*** Opening AVAILABLE DATA ***
-- ==== Sys2Proof/Laws/Ops.lean ====
section
/-! SUPPORT. What each shared operation can do, said once. -/

namespace Sys2Proof.Machine

theorem period_pos (b : Nat) : 0 < period b := Nat.two_pow_pos b

theorem advance_lt {p : Nat} (c : Nat) (e : Bool) (h : 0 < p) : advance p c e < p := Nat.mod_lt _ h

theorem bitNat_le_one (b : Bool) : bitNat b ≤ 1 := by cases b <;> decide

/-- A read of a sequence that honours the contract is in `[0, P)` (R60). -/
theorem seqRead_range {p : Nat} {s : List Int} (k : Nat) (hp : 0 < p) (h : legalSequence p s = true) :
    0 ≤ seqRead p s k ∧ seqRead p s k < (p : Int) := by
  simp only [legalSequence, Bool.and_eq_true, beq_iff_eq, List.all_eq_true, decide_eq_true_eq] at h
  have hk : k % p < s.length := by rw [h.1]; exact Nat.mod_lt k hp
  have : seqRead p s k = s[k % p] := by simp [seqRead, at1, hk]
  rw [this]
  exact h.2 _ (List.getElem_mem hk)

/-- What the scaled stage does to the accumulator: nothing is gained or lost. -/
theorem scaledNext_add (bound acc s : Nat) :
    scaledNext bound acc s + bound * bitNat (scaledOut bound acc s) = acc + s := by
  unfold scaledNext scaledOut bitNat
  by_cases h : acc + s ≥ bound <;> simp [h]

theorem scaledNext_lt {bound acc s : Nat} (ha : acc < bound) (hs : s ≤ bound) : scaledNext bound acc s < bound := by
  unfold scaledNext scaledOut bitNat
  by_cases h : acc + s ≥ bound <;> simp [h] <;> omega

/-- What raising an error does: the command is answered with the error, and at most the victim changes, which
is dead afterwards with the error's code. -/
theorem raiseError_next (s : State) (c : Command) (v : Option Nat) (e : CoreError) :
    ∃ l : List Inst, raiseError s c v e =
        .next { insts := l, commands := s.commands.tail,
                reports := { code := c.code, inst := c.inst, response := .failed e } :: s.reports } ∧
      (l = s.insts ∨ ∃ k n, v = some k ∧ s.insts[k]? = some n ∧ l = s.insts.set k (killed n e)) := by
  unfold raiseError
  split
  · exact ⟨_, rfl, .inl rfl⟩
  · split
    · exact ⟨_, rfl, .inl rfl⟩
    · rename_i n hn
      exact ⟨_, rfl, .inr ⟨_, n, rfl, hn, rfl⟩⟩

/-- What the shape check can do: leave the instance as it is, grow it once from batch size 1, or refuse. -/
theorem admit_cases (n : Inst) (x : Inputs) :
    (n.fits x = true ∧ n.admitted x = .ok n) ∨
      (n.fits x = false ∧ n.batch = 1 ∧ 1 < x.batch ∧ n.fitsAt x.batch x = true ∧ n.admitted x = .ok (n.grow x.batch)) ∨
      (n.fits x = false ∧ n.fitsAt x.batch x = true ∧ ¬(n.batch = 1 ∧ 1 < x.batch) ∧
        n.admitted x = .error .batchSize) ∨
      (n.fits x = false ∧ n.fitsAt x.batch x = false ∧ n.admitted x = .error .inputShape) := by
  unfold Inst.admitted
  by_cases h : n.fits x = true
  · exact .inl ⟨h, by simp [h]⟩
  · have h' : n.fits x = false := by simpa using h
    by_cases g : n.fitsAt x.batch x = true
    · by_cases b : n.batch = 1 ∧ x.batch > 1
      · exact .inr (.inl ⟨h', b.1, b.2, g, by simp [h', g, b]⟩)
      · exact .inr (.inr (.inl ⟨h', g, b, by simp only [h', g, b, if_true, if_false]; rfl⟩))
    · have g' : n.fitsAt x.batch x = false := by simpa using g
      exact .inr (.inr (.inr ⟨h', g', by simp [h', g']⟩))

/-- What one cycle can do, when a command is presented and the instance performs the operation. -/
theorem cycle_cases {i : Instr} {body : Inst → Inputs → CycleResult} {s : State} {c : Command}
    (hc : s.commands.head? = some c) :
    (s.insts[c.inst]? = none ∧ cycle i body s = decline s c .noInstance) ∨
      ∃ n, s.insts[c.inst]? = some n ∧
        ((n.dead = true ∧ cycle i body s = decline s c .deadInstance) ∨
         (n.dead = false ∧ n.op ≠ i ∧ cycle i body s = .fault .wrongOperation) ∨
         (n.dead = false ∧ n.op = i ∧ c.feed.resolve s.reports = none ∧
            cycle i body s = decline s c .noProducerOutput) ∨
         ∃ x, n.dead = false ∧ n.op = i ∧ c.feed.resolve s.reports = some x ∧
           ((∃ why, n.admitted x = .error why ∧ cycle i body s = decline s c why) ∨
            ∃ n', n.admitted x = .ok n' ∧
              ((∃ r y, body n' x = .commit r y ∧
                  cycle i body s = .next (answer (setInst s c.inst { n' with regs := r }) c (.stepped y))) ∨
               ∃ e, body n' x = .raise e ∧ cycle i body s = raiseError s c (some c.inst) e))) := by
  have hcs : ∃ rest, s.commands = c :: rest := by
    cases h : s.commands with
    | nil => simp [h] at hc
    | cons a t => simp [h] at hc; exact ⟨t, by rw [hc]⟩
  obtain ⟨rest, hcs⟩ := hcs
  cases hn : s.insts[c.inst]? with
  | none => exact .inl ⟨rfl, by simp [cycle, hcs, hn]⟩
  | some n =>
    refine .inr ⟨n, rfl, ?_⟩
    by_cases hd : n.dead = true
    · exact .inl ⟨hd, by simp [cycle, hcs, hn, Inst.isDead, hd]⟩
    have hd : n.dead = false := by simpa using hd
    by_cases ho : n.op = i
    · cases hx : c.feed.resolve s.reports with
      | none => exact .inr (.inr (.inl ⟨hd, ho, rfl, by simp [cycle, hcs, hn, Inst.isDead, hd, ho, hx]⟩))
      | some x =>
        refine .inr (.inr (.inr ⟨x, hd, ho, rfl, ?_⟩))
        cases ha : n.admitted x with
        | error why => exact .inl ⟨why, rfl, by simp [cycle, hcs, hn, Inst.isDead, hd, ho, hx, ha]⟩
        | ok n' =>
          refine .inr ⟨n', rfl, ?_⟩
          cases hb : body n' x with
          | commit r y => exact .inl ⟨r, y, rfl, by simp [cycle, hcs, hn, Inst.isDead, hd, ho, hx, ha, hb]⟩
          | raise e => exact .inr ⟨e, rfl, by simp [cycle, hcs, hn, Inst.isDead, hd, ho, hx, ha, hb]⟩
    · exact .inr (.inl ⟨hd, ho, by simp [cycle, hcs, hn, Inst.isDead, hd, ho]⟩)

/-- What REPLACE can do to an instance: exactly one level table or rational tensor is new, of the same shape
and, for levels, in range. -/
theorem replaceTable_cases {n n' : Inst} {which : Which} {t : Table} (h : replaceTable n which t = .ok n') :
    (∃ v, (readsOf n.op).m = true ∧ v.length = n.e ∧ v.all (legalLevel n.period) = true ∧ n' = { n with m := v }) ∨
    (∃ v, (readsOf n.op).mw = true ∧ hasShape2 n.o n.n v = true ∧
        v.all (fun u => u.all (legalLevel n.period)) = true ∧ n' = { n with mw := v }) ∨
    (∃ v, (readsOf n.op).mb = true ∧ v.length = n.o ∧ v.all (legalLevel n.period) = true ∧ n' = { n with mb := v }) ∨
    (∃ v, (readsOf n.op).w = true ∧ hasShape2 n.o n.n v = true ∧ n' = { n with w := v }) ∨
    (∃ v, (readsOf n.op).c = true ∧ v.length = n.o ∧ n' = { n with c := v }) := by
  unfold replaceTable at h
  cases which <;> cases t <;> simp only [Bool.not_eq_true'] at h <;> try cases h
  case levels.ints1 v =>
    split_ifs at h with h1 h2 h3
    cases h
    exact .inl ⟨v, by simpa using h1, by simpa using h2, by simpa using h3, rfl⟩
  case weightLevels.ints2 v =>
    split_ifs at h with h1 h2 h3
    cases h
    exact .inr (.inl ⟨v, by simpa using h1, by simpa using h2, by simpa using h3, rfl⟩)
  case biasLevels.ints1 v =>
    split_ifs at h with h1 h2 h3
    cases h
    exact .inr (.inr (.inl ⟨v, by simpa using h1, by simpa using h2, by simpa using h3, rfl⟩))
  case weights.rats2 v =>
    split_ifs at h with h1 h2
    cases h
    exact .inr (.inr (.inr (.inl ⟨v, by simpa using h1, by simpa using h2, rfl⟩)))
  case bias.rats1 v =>
    split_ifs at h with h1 h2
    cases h
    exact .inr (.inr (.inr (.inr ⟨v, by simpa using h1, by simpa using h2, rfl⟩)))

end Sys2Proof.Machine
end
*** Closing AVAILABLE DATA ***
→ **DIRECTIONS FOR THIS TASK**:
The lines from the start of the entries above through the line containing "[h] <;> omega" are the ones to return, please; copy them exactly and include both ends.

→ **REPLY**:
-- ==== Sys2Proof/Laws/Ops.lean ====
section
/-! SUPPORT. What each shared operation can do, said once. -/

namespace Sys2Proof.Machine

theorem period_pos (b : Nat) : 0 < period b := Nat.two_pow_pos b

theorem advance_lt {p : Nat} (c : Nat) (e : Bool) (h : 0 < p) : advance p c e < p := Nat.mod_lt _ h

theorem bitNat_le_one (b : Bool) : bitNat b ≤ 1 := by cases b <;> decide

/-- A read of a sequence that honours the contract is in `[0, P)` (R60). -/
theorem seqRead_range {p : Nat} {s : List Int} (k : Nat) (hp : 0 < p) (h : legalSequence p s = true) :
    0 ≤ seqRead p s k ∧ seqRead p s k < (p : Int) := by
  simp only [legalSequence, Bool.and_eq_true, beq_iff_eq, List.all_eq_true, decide_eq_true_eq] at h
  have hk : k % p < s.length := by rw [h.1]; exact Nat.mod_lt k hp
  have : seqRead p s k = s[k % p] := by simp [seqRead, at1, hk]
  rw [this]
  exact h.2 _ (List.getElem_mem hk)

/-- What the scaled stage does to the accumulator: nothing is gained or lost. -/
theorem scaledNext_add (bound acc s : Nat) :
    scaledNext bound acc s + bound * bitNat (scaledOut bound acc s) = acc + s := by
  unfold scaledNext scaledOut bitNat
  by_cases h : acc + s ≥ bound <;> simp [h]

theorem scaledNext_lt {bound acc s : Nat} (ha : acc < bound) (hs : s ≤ bound) : scaledNext bound acc s < bound := by
  unfold scaledNext scaledOut bitNat
  by_cases h : acc + s ≥ bound <;> simp [h] <;> omega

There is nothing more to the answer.